» **Aim of the task**:
For every line in the records that has the word "registers", make a copy.

(Stored entries)
[Start of Attachment]
/-- A ring operation ends with a result; the ring's state, stop status, doorbell and number are shown where the ring is
named (DQM_RING_CMD). -/
def State.ringResult (s : State) (f op status : Nat) (r : Option (Nat × Ring)) : State :=
  let s1 := (s.setF DQM_RING_CMD.op op f).setF DQM_RING_CMD.result status f
  match r with
  | none => s1
  | some (num, r) =>
    let s2 := (s1.setF DQM_RING_CMD.state r.st.code f).setF DQM_RING_CMD.stop_status r.stopStatus f
    if op = 1 ∨ op = 5 then (s2.setF DQM_RING_CMD.doorbell r.doorbell f).setF DQM_RING_CMD.number num f else s2

/-- The access check of a ring operation: a write of DQM_RING_CMD through the management window meets the DQM block's
table (R356); a host function whose registers cannot be reached issues nothing. -/
def State.ringOpAccess (s : State) (f : Nat) : State × Bool :=
  if s.usesWindow f then s.blockAccess 17 .write f 0x30
  else (s, match s.fn? f with | some x => x.personality == .native | none => false)

/-- The ring that operations 2 to 6 act on: the selected class and number, of this function only (R337). -/
def State.selectedRing (s : State) (f : Nat) : Option (Nat × Nat × Ring) :=
  let cls := s.getF DQM_RING_SEL.cls f
  let num := s.getF DQM_RING_SEL.number f
  match s.ring? cls num with
  | some r => if cls < 3 ∧ r.fn = f then some (cls, num, r) else none
  | none => none

/-- The lowest free doorbell of a function's window or of a slice's page (R318, Table 12-1). -/
def State.freeDoorbell (s : State) (f : Nat) (g : Option Nat) : Option Nat :=
  (List.range 256).find? fun d =>
    !s.rings.any fun p => decide (p.2.fn = f ∧ p.2.slice = g ∧ p.2.doorbell = d)

/-- The lowest free ring number of a class. -/
def State.freeRing (s : State) (cls : Nat) : Option Nat :=
  (Tab.freeKey s.rings (ringKey cls 0) (if cls = 2 then 32768 else 65536)).map fun k => k - ringKey cls 0

/-- The reason that CREATE is malformed (Table 11-12), if it is: class, kind, slice, completion ring, a second event ring,
or a ring that a VIRTIO_NET or MGMT_ONLY window does not accept (R521). -/
def State.createMalformed (s : State) (f cls kind : Nat) (bound : Bool) (g : Option Nat) (cq : Nat) : Bool :=
  let limited := match s.fn? f with
    | some x => x.personality == .virtioNet || x.personality == .mgmtOnly
    | none => false
  decide (cls = 3)
    || (decide (cls = 0) && !(decide (1 ≤ kind) && decide (kind ≤ 5)))
    || (bound && g.isNone)
    || (decide (cls = 0) && (match s.ring? 1 cq with
        | some c => !(decide (c.fn = f) && (decide (c.slice = g) || c.slice.isNone))
        | none => true))
    || (decide (cls = 2) && (match g with
        | some g => (s.sliceEventRing g).isSome
        | none => (s.fnEventRing f).isSome))
    || (limited && (bound || (decide (cls = 0) && decide (kind ≠ 1))))

/-- A fresh ring as CREATE records it from the context registers. -/
def State.newRing (s : State) (f cls : Nat) (g : Option Nat) (d : Nat) : Ring :=
  { cls := cls, fn := f, slice := g, localNo := (s.reg .DQM_RING_CTX f 2).bits 42 29,
    kind := (s.reg .DQM_RING_CTX f 2).bits 46 44, cq := (s.reg .DQM_RING_CTX f 2).bits 28 13,
    base := (s.reg .DQM_RING_CTX f 0).bits 63 12 * 4096, line := (s.reg .DQM_RING_CTX f 1).bits 63 6 * 64,
    size := (s.reg .DQM_RING_CTX f 2).bits 63 47, doorbell := d, st := .disabled, modIdx := 0, hostIdx := 0,
    cWritten := 0, cWriteAt := 0, rung := false, lineRead := false, reads := 0, fetched := [], posted := [], rxBufs := [], stash := [],
    unitHeld := [], stalled := false, held := [], lost := 0, evSeq := 0, stopStatus := 0, stopIndex := 0,
    irqEn := natBit (s.reg .DQM_RING_CTX f 3).toNat 31, useStore := natBit (s.reg .DQM_RING_CTX f 3).toNat 30,
    vector := (s.reg .DQM_RING_CTX f 3).bits 29 19, modCount := (s.reg .DQM_RING_CTX f 3).bits 18 11,
    modTime := (s.reg .DQM_RING_CTX f 3).bits 10 0, armed := false, unsig := 0, oldest := 0, irqDue := false }

/-- RING_CREATE (R337): allocates the lowest free ring number and a doorbell and records the context. A slice's ring comes
out of its quota, any other out of the module's pool (R343). -/
def execRingCreate (fn : Nat) (s : State) : Res :=
  let a := s.ringOpAccess fn
  if !a.2 then .next a.1
  else
    let s := a.1
    let cls := s.getF DQM_RING_SEL.cls fn
    let bound := natBit (s.reg .DQM_RING_CTX fn 2).toNat 43
    let g := if bound then s.sliceOfLocal fn ((s.reg .DQM_RING_CTX fn 2).bits 42 29) else none
    let kind := (s.reg .DQM_RING_CTX fn 2).bits 46 44
    if s.createMalformed fn cls kind bound g ((s.reg .DQM_RING_CTX fn 2).bits 28 13) then
      .next (s.ringResult fn 1 stMalformed none)
    else
      let room := match g with
        | some g =>
          match s.slice? g with
          | some sl => decide (s.sliceRings g cls < (if cls = 0 then sl.sqRings else if cls = 1 then sl.cqRings else 1))
          | none => false
        | none => decide (0 < s.getF SLC_POOL.free cls)
      match room, s.freeRing cls, s.freeDoorbell fn g with
      | true, some num, some d =>
        let r := s.newRing fn cls g d
        let s1 := s.setRing cls num r
        let s2 := if g.isNone then s1.setF SLC_POOL.free (s1.getF SLC_POOL.free cls - 1) cls else s1
        .next (s2.ringResult fn 1 stOk (some (num, r)))
      | _, _, _ => .next (s.ringResult fn 1 0x81 none)
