/-- Doorbells, index lines, fetches and packets of the rings: each of these commands, where the conditions its clause names hold,
answers the next state its rule gives, whole: DOORBELL, INDEX_LINE_READ, STASH_RETRY, ENTRY_FETCH, CONSUMER_INDEX_WRITE,
MODERATION_TIMER, TX_ENTRY, HOST_RX_DELIVERY (R318, R320, R330, R321, R335, R325, R326). -/
def Obligations.CompleteRingWork : Prop :=
  (∀ (fn d : Nat) (page : Option Nat) (s : State) (x : FnSt), s.fn? fn = some x → x.memorySpace = true → x.d3 = false →
    s.flag HIF_LINK_STATUS.h_reset (s.fnEndpoint fn) = false → 0x800 ≤ fn →
    let a := (s.touchFn fn).bump HIF_CNT.count (fnLink fn) 0
    (a.doorbellRing fn page d = none → exec (.doorbell fn page d false) s = .next (a.bump DQM_CNT.count fn 5)) ∧
    (∀ (cls num : Nat) (r : Ring), a.doorbellRing fn page d = some (cls, num) → a.ring? cls num = some r → r.st = .running →
      let b := a.setRing cls num { r with rung := true, armed := if cls = 0 then r.armed else true }
      exec (.doorbell fn page d false) s
        = .next ((if cls = 0 then b else b.maybeSignal cls num false).showLtr (a.fnEndpoint fn)))) ∧
  (∀ (num idx : Nat) (s : State) (r : Ring), s.ring? 0 num = some r → r.st = .running → s.fetchHeld r = false →
    s.issueHeld r.fn r.slice = false → r.lineRead = false →
    let c := s.dmaCheck r.fn r.slice false r.line 64
    (c.2 = false → exec (.indexLineRead 0 num idx) s = .next (c.1.stopRing 0 num stAccessViolation)) ∧
    (c.2 = true →
      let i := s.lineIndex r 0 idx
      let a := c.1.issueRead r.fn r.slice r.line 64
      (r.size < idxDiff i r.modIdx →
        exec (.indexLineRead 0 num idx) s = .next ((a.bump DQM_CNT.count r.fn 4).stopRing 0 num stRingOverrun)) ∧
      (idxDiff i r.modIdx ≤ r.size →
        exec (.indexLineRead 0 num idx) s
          = .next (((a.setRing 0 num { r with hostIdx := i, rung := false, lineRead := false }).issueFetch num).showLtr
              (s.fnEndpoint r.fn))))) ∧
  (∀ (num idx : Nat) (s : State) (r : Ring), s.ring? 1 num = some r → r.st = .running → r.stash ≠ [] →
    s.issueHeld r.fn r.slice = false →
    let c := s.dmaCheck r.fn r.slice false r.line 64
    c.2 = true →
    exec (.stashRetry num idx) s = .next ((c.1.issueRead r.fn r.slice r.line 64).takeConsumerIndex 1 num (s.lineIndex r 1 idx))) ∧
  (∀ (num : Nat) (entries : List (List Byte)) (s : State) (r : Ring), s.ring? 0 num = some r → r.st = .running →
    r.reads ≠ 0 → s.fetchHeld r = false →
    let n := if r.fn < 0x800 then r.fetchCount else entries.length
    n ≠ 0 → n ≤ r.fetchCount →
    let es := (List.range n).map fun k =>
      fitBytes 64 (s.dmaData r.fn (r.base + ((r.modIdx + k) % r.size) * 64) 64 (entries.getD k []))
    let y := { r with
      reads := 0
      modIdx := idxAdd r.modIdx n
      fetched := r.fetched ++ (List.range n).map fun k => (idxAdd r.modIdx k, es.getD k []) }
    exec (.entryFetch num entries) s
      = .next ((((s.setRing 0 num y).bump DQM_CNT.count r.fn 0 n).takeEntries num r.modIdx es).issueFetch num)) ∧
  (∀ (num : Nat) (s : State) (r : Ring), s.ring? 0 num = some r → r.cWritten ≠ r.modIdx → r.st ≠ .disabled →
    s.issueHeld r.fn r.slice = false →
    let a := s.after (r.cWriteAt + usT / 2)
    let c := a.dmaCheck r.fn r.slice true (r.line + 4) 4
    (c.2 = true → exec (.consumerIndexWrite num) s
      = .next ((c.1.issueWrite r.fn r.slice (r.line + 4) (leBytes 4 r.modIdx)).setRing 0 num
          { r with cWritten := r.modIdx, cWriteAt := a.now })) ∧
    (c.2 = false → exec (.consumerIndexWrite num) s = .next (c.1.stopRing 0 num stAccessViolation))) ∧
  (∀ (cls num : Nat) (s : State) (r : Ring), s.ring? cls num = some r → r.armed = true → r.irqEn = true → 0 < r.unsig →
    exec (.moderationTimer cls num) s = .next ((s.after (r.oldest + r.modTime * usT)).maybeSignal cls num true)) ∧
  (∀ (num idx : Nat) (frame : List Byte) (s : State) (r : Ring) (e : List Byte), s.ring? 0 num = some r →
    s.fetchedEntry num idx = some e → r.kind = 2 → s.modes.dReset = none → s.txHeld r = false →
    (s.dp.pkts.any fun p => match p.2.tx with | some (n, i, _) => n == num && i == idx | none => false) = false →
    let n := leNat (sliceBytes e 16 2)
    let addr := leNat (sliceBytes e 8 8)
    natBit (e.getD 18 0).toNat 0 = false → natBit (e.getD 18 0).toNat 1 = false →
    let c := s.dmaCheck r.fn r.slice false addr n
    c.2 = true →
    let a := c.1.issueRead r.fn r.slice addr n
    let body := fitBytes n (if r.fn < 0x800 then a.bytes addr n else frame)
    let k := a.newPkt { Pkt.ofFrame (8 + fnLink r.fn) (2 + fnLink r.fn) (body ++ zeroBytes (60 - n)) with launch := none, tx := none }
    exec (.txEntry num idx frame) s
      = .next ((k.2.pushLst .inject (2 + fnLink r.fn) k.1).completeEntry num idx (natBit (e.getD 1 0).toNat 0) stOk [])) ∧
  (∀ (link : Fin 2) (s : State) (id : Nat) (p : Pkt), (s.pktsIn .toHost link.val).head? = some (id, p) →
    let q := p.act.dest % 2 ^ 16
    let a := s.popLst .toHost link.val id
    ∀ r : Ring, a.ring? 0 q = some r → a.mode ≠ mStandalone → a.flag HIF_LINK_STATUS.h_reset (a.fnEndpoint r.fn) = false →
    (∀ k, a.rxRefused q = some k → exec (.hostRxDelivery link) s = .next ((a.bump DQM_CNT.count r.fn k).freePkt id)) ∧
    (a.rxRefused q = none → a.issueHeld r.fn r.slice = false → exec (.hostRxDelivery link) s = .next (a.deliverRx q id p)))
[End of Attachment]
» **Answer section**:
table (R356); a host function whose registers cannot be reached issues nothing. -/
/-- A fresh ring as CREATE records it from the context registers. -/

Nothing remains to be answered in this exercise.